Input records:
theorem HostOp.isReset_commandWord_two (din : Byte) : (HostOp.command (commandWord 2 din)).isReset = true :=
  decide_eq_true (commandWord_toNat_div 2 din)

/-- Settles O7: both operations are resets, and a reset does the same whichever asked for it. -/
theorem resetInputActsAsRst : Obligations.ResetInputActsAsRst := by
  intro s rest din
  rw [step_of_isReset rfl (rfl : HostOp.rstInput.isReset = true),
    step_of_isReset rfl (HostOp.isReset_commandWord_two din)]
  rfl

/-! ### Placed words -/

/-- In every state NYB runs the symbol the decode table reads from run_pending and the operand: in a status that
decodes that is the dispatch of R70, and in a terminal status both discard. -/
theorem execNyb_eq_exec_decodeSymbol (v : Byte) (s : State) :
    execNyb v s = exec (decodeSymbol (symbolWord s.runPending v)) s := by
  rw [decodeSymbol_symbolWord]
  by_cases ht : s.status.terminal = true
  · rw [execNyb, if_pos ht]
    split_ifs <;> exact (if_pos ht).symm
  · rw [execNyb, if_neg ht, decodeNybble]
    simp only [nybLimit]
    split_ifs <;> rfl

theorem tableWord_symbol (w : DecodeWord) : tableWord 9 w.toNat = .ok (.symbol w) := by
  rw [tableWord, if_pos (by simp [isSymbolNumber]), symbolOfNat, if_pos w.isLt, BitVec.ofNat_toNat, BitVec.setWidth_eq]

theorem tableWord_command (w : CommandWord) : tableWord 11 w.toNat = .ok (.command w) := by
  rw [tableWord, if_neg (by simp [isSymbolNumber]), commandOfNat, if_pos w.isLt, BitVec.ofNat_toNat,
    BitVec.setWidth_eq]

/-- Settles O8: the word is placed as NYB of its operand with its bit 8 pending, and NYB runs the symbol of the
word put together from these two. -/
theorem placedStreamWordRunsItsSymbol : Obligations.PlacedStreamWordRunsItsSymbol := by
  intro s w
  rw [State.withFetchWord, tableWord_symbol]
  calc step (placeWord s (.symbol w))
      = exec (decodeCommand (commandWord 0 (w.setWidth 8))) { s with runPending := w.getLsbD 8, dout := none } :=
        step_of_hostOps (op := .command (commandWord 0 (w.setWidth 8))) (rest := s.hostOps) rfl
    _ = execNyb (w.setWidth 8) { s with runPending := w.getLsbD 8, dout := none } := by
        rw [decodeCommand_commandWord]
        rfl
    _ = exec (decodeSymbol w) { s with runPending := w.getLsbD 8, dout := none } := by
        rw [execNyb_eq_exec_decodeSymbol, symbolWord_eta]

/-- Settles O9: a placed command word is the operation issued next. -/
theorem placedCommandWordRunsItsOperation : Obligations.PlacedCommandWordRunsItsOperation := by
  intro s w
  rw [State.withFetchWord, tableWord_command]
  exact step_of_hostOps (op := .command w) (rest := s.hostOps) rfl

end Sys2Proof.Machine
end

section
/-! SUPPORT. Proofs about the decoder's symbols and NYB (40_decoder_symbols.md): what each leaves, where it stops, and
what the effect of a nybble says of run_pending and the status. -/

namespace Sys2Proof.Machine

open Sys2Proof

/-! ### Runs in a status that decodes -/

theorem execRun_decoding {s : State} {x : Nybble} (hs : s.Decoding) (hp : s.runPending = true)
    (hx : x.toNat ≤ codeMax) : execRun x s = .next (runOfZeros (runLength x) s) :=
  admitSymbol_decoding hs (by simp [hp, hx]) _

theorem execRun15_decoding {s : State} (hs : s.Decoding) (hp : s.runPending = true) :
    execRun15 s = .next (escapeInRun Config.escInRun s) :=
  admitSymbol_decoding hs hp _

/-- Settles O13: the run is admitted, and `runOfZeros_outcome` says what its body leaves. -/
theorem runWritesZerosOrRaisesError : Obligations.RunWritesZerosOrRaisesError :=
  fun s _ hs hp hx => ⟨_, execRun_decoding hs hp hx, runOfZeros_outcome _ s⟩

/-- Settles O14: the symbol is admitted, and `escapeInRun_outcome` holds under either value of the parameter. -/
theorem run15FollowsTheParameter : Obligations.Run15FollowsTheParameter :=
  fun s hs hp => ⟨_, execRun15_decoding hs hp, escapeInRun_outcome _ s⟩

/-! ### Where a symbol stops or is discarded -/

/-- In a status that decodes, a symbol the decode table does not read is refused. -/
theorem admitSymbol_refused {read : Bool} {s : State} (hs : s.Decoding) (hr : read = false)
    (body : State → Host.Outcome State Fault Refusal) : admitSymbol read s body = .refused .symbolNotDecoded := by
  simp [admitSymbol, Status.terminal_eq_false.2 hs, hr]

/-- In a terminal status a symbol is discarded. -/
theorem admitSymbol_terminal {s : State} (ht : s.status.terminal = true) (read : Bool)
    (body : State → Host.Outcome State Fault Refusal) : admitSymbol read s body = .next s := if_pos ht

/-- Settles O11: the literal is admitted, and its write would fall outside the buffer. -/
theorem litOutsideTheBufferFaults : Obligations.LitOutsideTheBufferFaults := by
  intro s v hs hp hv hc
  rw [exec, execLit, admitSymbol_decoding hs (by simp [hp, hv, codeMax]), if_neg (Nat.not_lt.2 hc)]

/-- Settles O16: each of the symbols fails the admission test of its own row. -/
theorem symbolsOutsideTheirRowAreRefused : Obligations.SymbolsOutsideTheirRowAreRefused := by
  intro s hs
  refine ⟨fun hp => ⟨?_, fun v => ?_⟩, fun hp => ⟨?_, fun x => ?_⟩, ?_, ?_, fun p v hv => ?_⟩ <;>
    apply admitSymbol_refused hs
  · simp [hp]
  · simp [hp]
  · exact hp
  · simp [hp]
  · simp [codeMax]
  · simp [codeMax]
  · exact decide_eq_false (Nat.not_le.2 (Nat.lt_succ_of_le hv))

/-- Settles O17: NYB, BYTE and every symbol test for a terminal status first. -/
theorem terminalStatusDiscardsNybbles : Obligations.TerminalStatusDiscardsNybbles := by
  intro s h
  have ht : s.status.terminal = true := Status.terminal_eq_true.2 h
  refine ⟨execNyb_terminal ht, execByte_terminal ht, ?_, ?_, fun _ => ?_, fun _ => ?_, fun _ _ => ?_⟩ <;>
    apply admitSymbol_terminal ht

/-! ### What NYB leaves -/

/-- In a status that decodes, with the cursor inside the buffer, NYB completes with the effect of its operand's row. -/
theorem execNyb_outcome {s : State} (hs : s.Decoding) (hc : s.cursor.toNat ≤ 180) (v : Byte) :
    ∃ t, execNyb v s = .next t ∧ DecodeOutcome v s t := by
  rw [execNyb_decoding hs]
  exact decodeNybble_outcome hs hc v

/-- Settles O19: in a status that decodes NYB is the decoder step, and `decodeNybble_outcome` says what that leaves. -/
theorem nybDecodesItsOperand : Obligations.NybDecodesItsOperand := fun _ v hs hc => execNyb_outcome hs hc v

/-- If NYB answers a next state from a status that decodes, it had the effect of an admitted nybble. -/
theorem execNyb_effect {s t : State} {v : Byte} (hs : s.Decoding) (e : execNyb v s = .next t) :
    NybbleEffect v s t :=
  decodeNybble_eq_next hs (execNyb_decoding hs v ▸ e)

/-- The effect of an admitted nybble on run_pending: an error keeps it, an escape sets it, a write clears it, and a
write is never an escape. -/
theorem NybbleEffect.runPending {v : Byte} {s t : State} (h : NybbleEffect v s t) :
    if t.status = .error then t.runPending = s.runPending
    else t.runPending = (decide (v.toNat = 15) && !s.runPending) := by
  obtain rfl | ⟨hv, hp, rfl⟩ | ⟨n, b, hfits, hw⟩ := h
  · rw [if_pos rfl]
  · rw [if_neg (by simp)]
    simp [hv, hp]
  · rw [if_neg hw.status_ne_error, hw.runPending]
    obtain ⟨-, -, hv⟩ | hp := hfits.mode
    · rw [decide_eq_false (by omega), Bool.false_and]
    · rw [hp, Bool.not_true, Bool.and_false]

/-- Settles O22: an admitted nybble has one of three effects, and each says what becomes of run_pending. -/
theorem runPendingTracksTheEscape : Obligations.RunPendingTracksTheEscape :=
  fun _ _ _ hs e => (execNyb_effect hs e).runPending

/-! ### The causes of ERROR -/

theorem RunOutcome.status_eq_error {n : Nat} {s t : State} (h : RunOutcome n s t) :
    t.status = .error ↔ 181 < s.cursor.toNat + n := by
  unfold RunOutcome at h
  split at h
  · next hover => exact iff_of_true (by rw [h]) hover
  · next hfits => exact iff_of_false h.status_ne_error hfits

theorem EscapeInRunOutcome.status_eq_error {p : EscInRun} {s t : State} (h : EscapeInRunOutcome p s t) :
    t.status = .error ↔ escapeInRunFails p s.cursor.toNat := by
  cases p with
  | run18 => exact RunOutcome.status_eq_error h
  | error => exact iff_of_true (congrArg State.status h) trivial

Task brief: The required output is every line above from the one with "Placed words -/" down to the one with "theorem execNyb_eq_exec_decodeSymbol (v", restated word for word, ends included.

Answer for the task:
/-! ### Placed words -/

/-- In every state NYB runs the symbol the decode table reads from run_pending and the operand: in a status that
decodes that is the dispatch of R70, and in a terminal status both discard. -/
theorem execNyb_eq_exec_decodeSymbol (v : Byte) (s : State) :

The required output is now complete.